Among a litany of other roles, he served as president of the Agribusiness Association of Australia on two separate occasions (1996-97 and 2004-08) - and was named a life member in 2019 - was chairman of the SA Committee during the implementation of the National Livestock Identification System from 2004-07 and was chairman of the Quarantine and Export Advisory Council for the Department of Agriculture from 2007-10.
Mr Crosby's impact has been felt across a number of sectors, chairing the SA Government Beef Industry Development Board from 2005-08, chairing the Wheat Industry Expert Group in 2008 and working as the general manager of the Dairy Authority of South Australia from 2012-16.
His previous awards and recognition include a Distinguished Alumni Award from the University of Adelaide in 2017 and an Award of Merit from the Roseworthy Old Collegians Association in 2018.

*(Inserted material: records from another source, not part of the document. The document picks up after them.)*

-- ==== Sys2Proof/Machine/Reader.lean ====
section
/-! DEFINITION. The card reader: sweeps, slot reads, item lists, its writes to slots and long cards (R164 to R171). -/

namespace Sys2Proof.Machine

/-! ### Sweeps -/

/-- SWEEP_TIMER_EXPIRY: the timer runs in IDLE only (R165). -/
def execSweepTimerExpiry (s : State) : Host.Outcome State Fault Refusal :=
  let t := settle s
  .next (if t.reader.state = .idle then beginSweep t else t)

/-- The sweep has read slot count slots in a row without taking a card (R169). -/
def sweepDone (s : State) : Bool :=
  decide (s.reader.state = .sweeping) && s.reader.hand.isNone && decide (s.slotCount ≤ s.reader.streak)

/-- The end of a sweep (R169). -/
def endSweep (s : State) : State :=
  let t := if s.reader.finished then progressOccasion s else s
  if t.reader.again then beginSweep (t.setReader { t.reader with again := false })
  else t.setReader { t.reader with state := .idle, finished := false }

/-- SWEEP_END (R169). -/
def execSweepEnd (s : State) : Host.Outcome State Fault Refusal :=
  let t := settle s
  .next (if sweepDone t then endSweep t else t)

/-! ### Slot reads (R166) -/

/-- The slot at the scan is passed without a take. -/
def passSlot (s : State) : State := s.setReader { s.reader with streak := s.reader.streak + 1 }

/-- The reader waits for the read of a slot: it is sweeping with no card in hand and the sweep not at its end. -/
def slotReadInFlight (s : State) : Bool :=
  decide (s.reader.state = .sweeping) && s.reader.hand.isNone && decide (s.reader.streak < s.slotCount)

/-- How far a tag lies ahead of NEXT TAG, modulo 65536 (R166). -/
def tagDifference (tag next : Nat) : Nat := (tag + 65536 - next) % 65536

/-- A card that lies behind: it is completed FAILED with STALE_TAG, and no unit acts on it (R166, R167). -/
def staleCard (h : Hand) (s : State) : State := complete h (refusedWhole .staleTag h s) s

/-- The read of a slot of the root's card table ends with its bytes (R164, R166). -/
def slotBytes (r : Root) (v : Vector Byte 64) (s : State) : State :=
  let slot := s.scanSlot
  let addr := r.cardTable + 64 * slot
  if slotIssued v.toList then
    let d := tagDifference (slotTag v.toList) s.reader.nextTag
    if d = 0 then setHand (Hand.ofBytes slot addr v false .taking) s
    else if d < 32768 then passSlot s
    else staleCard (Hand.ofBytes slot addr v true .taking) s
  else passSlot s

/-- The read of a slot ends (R166, R170). -/
def slotReadEnds (data : LinkRead 64) (s : State) : State :=
  if slotReadInFlight s then
    match data, s.root with
    | some v, some r => slotBytes r v s
    | none, _ => haltReader s
    | some _, none => s
  else s

/-- SLOT_READ (R166). -/
def execSlotRead (data : LinkRead 64) (s : State) : Host.Outcome State Fault Refusal := .next (slotReadEnds data (settle s))

/-! ### The reader's writes (R167, R170) -/

/-- The card whose TAKEN has been written goes to its list read, its unit, or its completion (R164, R167 steps 2 and 3).
DESIGN CHOICE, unsafe: a CEILINGS card completed here BAD_FIELD returns the clamp flags that stand now (R167), not those that stood
when it was taken (R35): assumption log 43. -/
def dispatchCard (h : Hand) (s : State) : State :=
  match h.kind with
  | none => complete h (refusedWhole .badKind h s) s
  | some k =>
    match k.itemSize with
    | none => setHand { h with phase := .acting [] } s
    | some n =>
      if h.listAddr % 8 = 0 then setHand { h with phase := .listing [] (h.count * n) } s
      else complete h (refusedWhole .badField h s) s

/-- The card's final state has been written (R166, R167 steps 5 to 7). -/
def cardWritten (h : Hand) (s : State) : State :=
  let t := if h.stale then (passSlot s).setReader { (passSlot s).reader with hand := none } else passCard h s
  let u := t.setReader { t.reader with finished := true }
  afterCard (countFinished .reader h.notify u)

/-- A write between the reader and a slot fails: a card taken is abandoned and passed, a stale one leaves NEXT TAG and the scan
position (R170). -/
def writeFails (h : Hand) (s : State) : State := haltReader (if h.stale then s else passCard h s)

/-- A write of TAKEN lands. -/
def takenTransfer (h : Hand) : Transfer := { addr := h.addr, bytes := [2] }

/-- The reader's write in flight ends (R167, R170). -/
def cardWriteEnds (ok : Bool) (s : State) : State :=
  match s.reader.hand with
  | none => s
  | some h =>
    match h.phase with
    | .taking => if ok then dispatchCard h (land (takenTransfer h) s) else writeFails h s
    | .completing (t :: ts) =>
      if ok then
        if ts.isEmpty then cardWritten h (land t s) else setHand { h with phase := .completing ts } (land t s)
      else writeFails h s
    | .completing [] | .listing _ _ | .acting _ | .blowing | .reporting _ _ _ _ _ => s

/-- CARD_WRITE_END (R170). -/
def execCardWriteEnd (ok : Bool) (s : State) : Host.Outcome State Fault Refusal := .next (cardWriteEnds ok (settle s))

/-! ### Item lists (R167 step 2) -/

/-- A transfer of the item list ends: 256 bytes, or the rest, join the list, or the card fails LINK (R167; that every transfer but
the last brings 256 is the model's choice: assumption log 31). DESIGN CHOICE, unsafe: a card that fails so returns the values that
stand when its completion begins (R167), the clamp flags of a CEILINGS card included, which R35 has as they stood when it was taken:
assumption log 43. -/
def itemListEnds (data : LinkRead 256) (s : State) : State :=
  match s.reader.hand with
  | none => s
  | some h =>
    match h.phase with
    | .listing got left =>
      match data with
      | none => complete h (refusedWhole .link h s) s
      | some v =>
        let more := got ++ v.toList.take left
        if left ≤ 256 then setHand { h with phase := .acting more } s
        else setHand { h with phase := .listing more (left - 256) } s
    | .taking | .completing _ | .acting _ | .blowing | .reporting _ _ _ _ _ => s

/-- ITEM_LIST_READ (R167). -/
def execItemListRead (data : LinkRead 256) (s : State) : Host.Outcome State Fault Refusal :=
  .next (itemListEnds data (settle s))

/-! ### Long cards (R168) -/

/-- A card becomes a long card: its slot address is recorded and the reader moves on (R168). -/
def keepLong (k : LongKind) (h : Hand) (s : State) : State :=
  let t := s.setReader (s.reader.setLong k (some { addr := h.addr, notify := h.notify, outcome := none }))
  afterCard (passCard h t)

/-- The action of a long card ends: the write of its completion begins (R168). -/
def endLong (k : LongKind) (c : Completion) (s : State) : State :=
  match s.reader.longCard k with
  | none => s
  | some l => s.setReader (s.reader.setLong k (some { l with outcome := some c }))

/-- Transfers land one after another. -/
def landAll (ts : List Transfer) (s : State) : State := ts.foldl (fun s t => land t s) s

/-- A long card leaves the list, and no notice follows its completion any longer (R168, R181). -/
def dropLong (k : LongKind) (s : State) : State :=
  (s.setReader (s.reader.setLong k none)).setNotice (s.notice.longDone k)

/-- The completion writes of a long card end (R168): all of them land, or those before the failing one do. DESIGN CHOICE, unsafe: a
card that finishes here during a sweep does not make it one that finished a card, so `finished` stands and the end of the sweep
writes no record for it (R169): assumption log 45. -/
def longEnds (k : LongKind) (failAt : Option Nat) (s : State) : State :=
  match s.reader.longCard k with
  | none => s
  | some l =>
    match l.outcome with
    | none => s
    | some c =>
      let ts := completionTransfers l.addr c
      match failAt with
      | some i =>
        if i < ts.length then setFault .linkPort .memory (dropLong k (landAll (ts.take i) s))
        else progressOccasion (countFinished .linkPort l.notify (dropLong k (landAll ts s)))
      | none => progressOccasion (countFinished .linkPort l.notify (dropLong k (landAll ts s)))

/-- LONG_CARD_COMPLETION (R168). -/
def execLongCardCompletion (k : LongKind) (failAt : Option Nat) (s : State) : Host.Outcome State Fault Refusal :=
  .next (longEnds k failAt (settle s))

end Sys2Proof.Machine
end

While he has an extensive list of roles, achievements and awards, Mr Crosby said there were two career achievements which he was especially proud of.
One, when he was part of the NFF, was being an integral player in convincing the Reserve Bank that very high interest rates seen during the '80s and '90s were counter-productive to long-term industries like agriculture.
"We formed a coalition and we continually condemned the Reserve Bank and the Government on their policies in that area and managed to get them to change them and start the period of lowering interest rates," Mr Crosby said.
Mr Crosby, also while at the NFF, was a key player in the floating of Elders, which was part of Fosters at the time.
He hopes his third major achievement will be the building of the multi-commodity Peninsula Ports port on the Eyre Peninsula.
While he tries to take on less of a workload these days, Mr Crosby still serves as chair of Peninsula Ports, chairs the Agribusiness Advisory Board at the University of Adelaide and is a patron of its Agricultural Education Fund.
He says his ongoing involvement in the University of Adelaide adopting such a major focus on agriculture, food, wine and agribusiness is something that gives him immense satisfaction.